> For clean Markdown of any page, append .md to the page URL.
> For a complete documentation index, see https://docs.nvidia.com/nemo/automodel/llms.txt.
> For AI client integration (Claude Code, Cursor, etc.), connect to the MCP server at https://docs.nvidia.com/nemo/automodel/_mcp/server.

# nemo_automodel.components.models.nemotron_omni.model

NemotronOmni (NemotronH\_Nano\_Omni\_Reasoning\_V3) custom model for Nemo Automodel.

This model is a VLM (vision-language model) with:

* Vision encoder: RADIO v2.5-H (ViT-Huge, patch\_size=16) -- loaded from HF
* Audio encoder: Parakeet (FastConformer-based) -- loaded from HF
* LLM: NemotronH (hybrid Mamba+Attention MoE) -- reuses nemotron\_v3 custom implementation
* Projectors: MLP projectors for vision->LLM and audio->LLM

Architecture name: "NemotronH\_Nano\_Omni\_Reasoning\_V3" (from config.json)

## Module Contents

### Classes

| Name                                                                                                                                 | Description                                                                      |
| ------------------------------------------------------------------------------------------------------------------------------------ | -------------------------------------------------------------------------------- |
| [`NemotronOmniConfig`](#nemo_automodel-components-models-nemotron_omni-model-NemotronOmniConfig)                                     | Configuration for the NemotronOmni (NemotronH\_Nano\_Omni\_Reasoning\_V3) model. |
| [`NemotronOmniForConditionalGeneration`](#nemo_automodel-components-models-nemotron_omni-model-NemotronOmniForConditionalGeneration) | NemotronOmni VLM model for conditional generation (training).                    |
| [`RMSNorm`](#nemo_automodel-components-models-nemotron_omni-model-RMSNorm)                                                           | Root Mean Square Layer Normalization.                                            |
| [`SoundProjection`](#nemo_automodel-components-models-nemotron_omni-model-SoundProjection)                                           | MLP projector from sound encoder to LLM hidden space.                            |
| [`SquaredReLU`](#nemo_automodel-components-models-nemotron_omni-model-SquaredReLU)                                                   | Squared ReLU activation: ReLU(x)^2.                                              |
| [`VisionProjector`](#nemo_automodel-components-models-nemotron_omni-model-VisionProjector)                                           | MLP projector from vision encoder to LLM hidden space.                           |
| [`_ModelProxy`](#nemo_automodel-components-models-nemotron_omni-model-_ModelProxy)                                                   | Thin proxy so the MoE parallelizer can navigate model.model.moe\_config          |

### Data

[`ModelClass`](#nemo_automodel-components-models-nemotron_omni-model-ModelClass)

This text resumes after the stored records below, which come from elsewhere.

/-! ## Dies (R33, R34) -/

/-- A die record that agrees with R34: GOOD at strike 0, SUSPECT at 1 to 7, FAILED at no more than 11; the age saturates at
4,095. -/
def DieRec.sound (r : DieRec) : Prop :=
  r.age ≤ Config.maxAge ∧
    match r.health with
    | .good => r.strike = 0
    | .suspect => 1 ≤ r.strike ∧ r.strike < Config.failStrike
    | .failedOpen => r.strike ≤ 11
    | .failedShort => r.strike ≤ 11

/-- Law of the die record (R34), with the ranges of R33. -/
def DieLaw (s : State) : Prop := ∀ d, d < Config.dieCount → (dieAt s d).sound

/-- Law of the driven die (R56): an unforced cell never drives a FAILED die. -/
def DrivenDieLaw (s : State) : Prop :=
  ∀ c, c < Config.cellCount → (cellAt s c).forced = false →
    ∀ d, drivenDie c (cellAt s c).state = some d → dieFailed s d = false

/-! ## Probe lists (R43, R44) -/

/-- Law of the probe request list (R43), and the bounds of the probe plan and the sweep cursor (3.1). -/
def ProbeLaw (s : State) : Prop :=
  s.health.requests.length ≤ Config.probeListSize ∧ (s.health.requests.map (fun q => q.cell)).Nodup ∧
    (∀ q ∈ s.health.requests, q.cell < Config.cellCount ∧ (q.primaryDone && q.spareDone) = false) ∧
    s.health.plan.length ≤ Config.probePlanSize ∧ s.health.plan.Nodup ∧ s.health.cursor < Config.dieCount

/-! ## Link, scan and drive (R12, R21, R25, R35, R84 to R87) -/

/-- The holding count agrees with the link state (R25): 0 in SEARCH and LOCKED, 1 to 29 in HOLDING, 30 in DARK. -/
def heldSound (b : PixelRx) : Prop :=
  match b.link with
  | .search => b.holding = 0
  | .locked => b.holding = 0
  | .holding => 1 ≤ b.holding ∧ b.holding < Config.holdingLimit
  | .dark => b.holding = Config.holdingLimit

/-- The blank flag, the run count and the marker status agree (R11, R12, 1.5). -/
def BlankLaw (s : State) : Prop :=
  s.scan.runCount ≤ Config.goodRunLimit ∧ (s.scan.blank = false → s.scan.runCount = 0) ∧
    (s.scan.marker = .failed → s.scan.blank = true ∧ s.scan.runCount = 0)

/-- Laws of the drive value and of the frame load (R84, R86), the clamp of R21, R35's "at most one die of a cell carries a
non-zero value in any frame", and the holding count of R25. -/
def DriveLaw (s : State) : Prop :=
  (∀ c, tget s.rx.frameStore c 0 ≤ Config.maxValue) ∧
    (∀ c, tget s.scan.chanP c 0 ≤ Config.maxValue ∧ tget s.scan.chanS c 0 ≤ Config.maxValue ∧
      (tget s.scan.chanP c 0 = 0 ∨ tget s.scan.chanS c 0 = 0)) ∧
    s.drive.clip ≤ Config.cellCount ∧ s.drive.load ≤ Config.maxLoad ∧ s.drive.peak ≤ Config.maxLoad ∧
    (∀ p, s.gov.carried = some p → p ≤ Config.maxLoad) ∧ heldSound s.rx

/-! ## Concealment (R92, R95, R99) -/

/-- The ranges of a table entry (R92). -/
def Entry.sound : Entry → Prop
  | .hole sh => sh ≤ 255
  | .lit b => b ≤ Config.maxBsum

/-- Law of the concealment tables (R95), with the range of K; and an ABSENT edge's record is never VALID (R99). -/
def ConcealLaw (s : State) : Prop :=
  (∀ c, (tget s.conceal.active c (.lit 0)).sound) ∧ (∀ c, (tget s.conceal.shadow c (.lit 0)).sound) ∧ s.conceal.k ≤ 255 ∧
    (∀ n, s.conceal.rebuild = .running n → n.k ≤ 255) ∧
    (∀ e, (s.conceal.far.get e).present = false →
      (s.conceal.far.get e).valid = false ∧ (s.conceal.far.get e).source = none)

/-! ## Load sharing (R115, R117, R118, R120) -/

/-- Laws of the peer load list and of the governor factor (R115, R118), and the ranges of 7.1. A tile with STRAP_FAULT keeps an
empty list (R115). An age of 64 and a counter of 16, one above the ranges of R115 and 7.1, are those of a count left due at its limit by a
boundary taken `apart` (the model's choice, log entry 1). -/
def GovernorLaw (s : State) : Prop :=
  s.gov.peers.Pairwise (fun p q => p.station < q.station) ∧
    (∀ p ∈ s.gov.peers, p.station < 16 ∧ p.station ≠ s.seam.own ∧ p.load ≤ Config.maxLoad ∧ p.age ≤ Config.peerAgeLimit) ∧
    s.gov.peers.length ≤ 15 ∧ (s.sup.findings.strapFault = true → s.gov.peers = []) ∧ s.seam.own < 16 ∧
    s.gov.factor ≤ Config.fullFactor ∧ s.gov.estimate ≤ Config.maxLimit ∧ s.gov.limit ≤ Config.maxLimit ∧
    s.gov.counter ≤ Config.announcePeriod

[`logger`](#nemo_automodel-components-models-nemotron_omni-model-logger)

### API

```python
class nemo_automodel.components.models.nemotron_omni.model.NemotronOmniConfig(
    vision_config = None,
    llm_config = None,
    sound_config = None,
    force_image_size = 512,
    downsample_ratio = 0.5,
    patch_size = 16,
    template = None,
    ps_version = 'v2',
    image_tag_type = 'internvl',
    projector_hidden_size = 20480,
    vit_hidden_size = 1280,
    img_context_token_id = 18,
    video_context_token_id = 131081,
    sound_context_token_id = 27,
    video_pruning_rate = 0.7,
    kwargs = {}
)
```

**Bases:** `PretrainedConfig`

Configuration for the NemotronOmni (NemotronH\_Nano\_Omni\_Reasoning\_V3) model.

This wraps the HF config and provides easy access to sub-configs.

```python
class nemo_automodel.components.models.nemotron_omni.model.NemotronOmniForConditionalGeneration(
    config,
    backend: nemo_automodel.components.models.common.BackendConfig | None = None,
    kwargs = {}
)
```

**Bases:** [HFCheckpointingMixin](/nemo-automodel/nemo_automodel/components/models/common/hf_checkpointing_mixin#nemo_automodel-components-models-common-hf_checkpointing_mixin-HFCheckpointingMixin), `Module`, [MoEFSDPSyncMixin](/nemo-automodel/nemo_automodel/components/moe/fsdp_mixin#nemo_automodel-components-moe-fsdp_mixin-MoEFSDPSyncMixin)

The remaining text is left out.